> [WORK ITEM]: The answer must consist of every line in the records below that contains the string "recallWhere".

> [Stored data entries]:
/-! Posted writes (R182, R371). -/

/-- Performs the posted writes chosen whose way is free, in their order; they stay unacknowledged. -/
def landWrites (s : State) (p : Posted → Bool) : State :=
  let hit (w : Posted) : Bool := p w && wayTo s w.part w.pa = .free
  let s1 := eachWrite (fun s w => writeRaw s 0 w.pa w.data) s (s.posted.filter hit)
  { s1 with posted := s.posted.map fun w => if hit w then { w with data := [] } else w }

/-- Performs the posted writes that overlap a location. -/
def landPosted (s : State) (pa n : Nat) : State :=
  landWrites s fun w => decide (w.pa < pa + n) && decide (pa < w.pa + w.data.length)

/-! Buffered updates (R178). -/

/-- Is it a store that is kept behind an update to its location. -/
def Upd.stores (u : Upd) : Bool := u.op == .xchg && u.cell.isNone

/-- What a buffered update that cannot be delivered comes to: its group is told, of a store as of a posted write (R377). -/
def loseUpd (s : State) (u : Upd) : State :=
  let v := lossVal s (partOfDie s (u.core / 40)) u.pa
  if u.stores then { s with lostPeers := s.lostPeers ++ [(u.grp, v)] } else { s with lostUpd := s.lostUpd ++ [(u.grp, v)] }

/-- Performs one buffered update at home as PUTM (R178, R202, R208), a cell contribution in its four quarters, the writes
posted to its location before it (R181). One on whose way traffic is held, or which must wait at a quarter (R204), stays
and merges when it can; one whose peer is lost is lost (R377). -/
def performUpd (s : State) (u : Upd) : State :=
  match wayTo s (partOfDie s (u.core / 40)) u.pa with
  | .held => { s with upd := s.upd ++ [{ u with due := true }] }
  | .lost => loseUpd s u
  | .abort => countErr s (u.core / 40)
  | .free =>
    if paKind u.pa != .hbm then noteUpd (updPayload (landPosted s u.pa u.size) u) u
    else
      let x := driveW s u.key u.pa u.size (coreHolder u.core u.pa) fun s q => updEvent s u q
      if x.2.waits then { x.1 with upd := x.1.upd ++ [{ u with due := true }] }
      else if x.2.err then countErr x.1 (homeDie u.pa)
      else noteUpd (if (quarters u.pa u.size).all x.2.moved.contains then updPayload x.1 u else x.1) u

/-- Performs the buffered updates chosen, in order (R178, R182). -/
def flushUpd (s : State) (p : Upd → Bool) : State :=
  eachWrite performUpd { s with upd := s.upd.filter fun u => !p u } (s.upd.filter p)

/-- Does a buffered update touch a location. -/
def Upd.touches (u : Upd) (key pa n : Nat) : Bool := u.key == key && decide (u.pa < pa + n) && decide (pa < u.pa + u.size)

/-- Performs what is buffered or posted for the locations that an access touches (R78, R181, R188): the groups that watch
them test before the access follows (R170). -/
def flushAt (s : State) (key pa n : Nat) : State :=
  let t := flushUpd s fun u => u.touches key pa n
  let t := if paKind pa = .hbm then t else landPosted t pa n
  if s.upd.any (fun u => u.touches key pa n) || s.posted.any (fun w => w.pa < pa + n && pa < w.pa + w.data.length) then
    noteWatch t
  else t

/-- RECL or FLSH of every listed quarter in a range of addresses (R206, R236, R87): nothing is held afterwards. -/
def recallWhere (s : State) (ev : Nat) (p : Nat → Bool) : State :=
  (s.dir.filter fun e => p (e.1 * 32)).foldl (fun s e =>
    let pa := e.1 * 32 % 2 ^ 52
    let key := e.1 * 32 / 2 ^ 52
    (driveSpan s key pa 32 ev 63).1) (flushUpd s fun u => p (u.key * 2 ^ 52 + u.pa))

/-- RECL of a range of physical addresses, under every key. -/
def recallRange (s : State) (pa n : Nat) : State :=
  recallWhere s evRecl fun k => pa ≤ k % 2 ^ 52 && k % 2 ^ 52 < pa + n

/-- Is a request well-formed (R202). -/
def cohReqOk (r : CohReq) : Bool := r.line % 128 == 0 && 1 ≤ r.len && r.word + r.len ≤ 32

/-- A coherence event at its home slice (R202, R209): one quarter is presented as it stands, several are passed in
ascending order as one indivisible step, the acknowledgements arriving within it. Where one meets ERR nothing is performed
(R211); where one waits, the request does. An ill-formed request is never issued. -/
def cohRequest (s : State) (ev : Nat) (r : CohReq) : State :=
  let pa := r.line + 4 * r.word
  if !cohReqOk r || paKind pa ≠ .hbm then s
  else
    match quarters pa (4 * r.len) with
    | [q] => presentQ s r.key q ev r
    | _ =>
      let x := driveW s r.key pa (4 * r.len) r.who fun s q => takenAs s r.key q ev r
      if x.2.waits then x.1
      else if x.2.err then refuse x.1 pa ev
      else
        let s := homePayloadIn x.1 r x.2.moved
        if ev = evNcrd then { s with ncOut := s.ncOut ++ [some (readRaw s r.key pa (4 * r.len))] } else s

end Sys2Proof.Machine
end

> [REPLY]:
def recallWhere (s : State) (ev : Nat) (p : Nat → Bool) : State :=
  recallWhere s evRecl fun k => pa ≤ k % 2 ^ 52 && k % 2 ^ 52 < pa + n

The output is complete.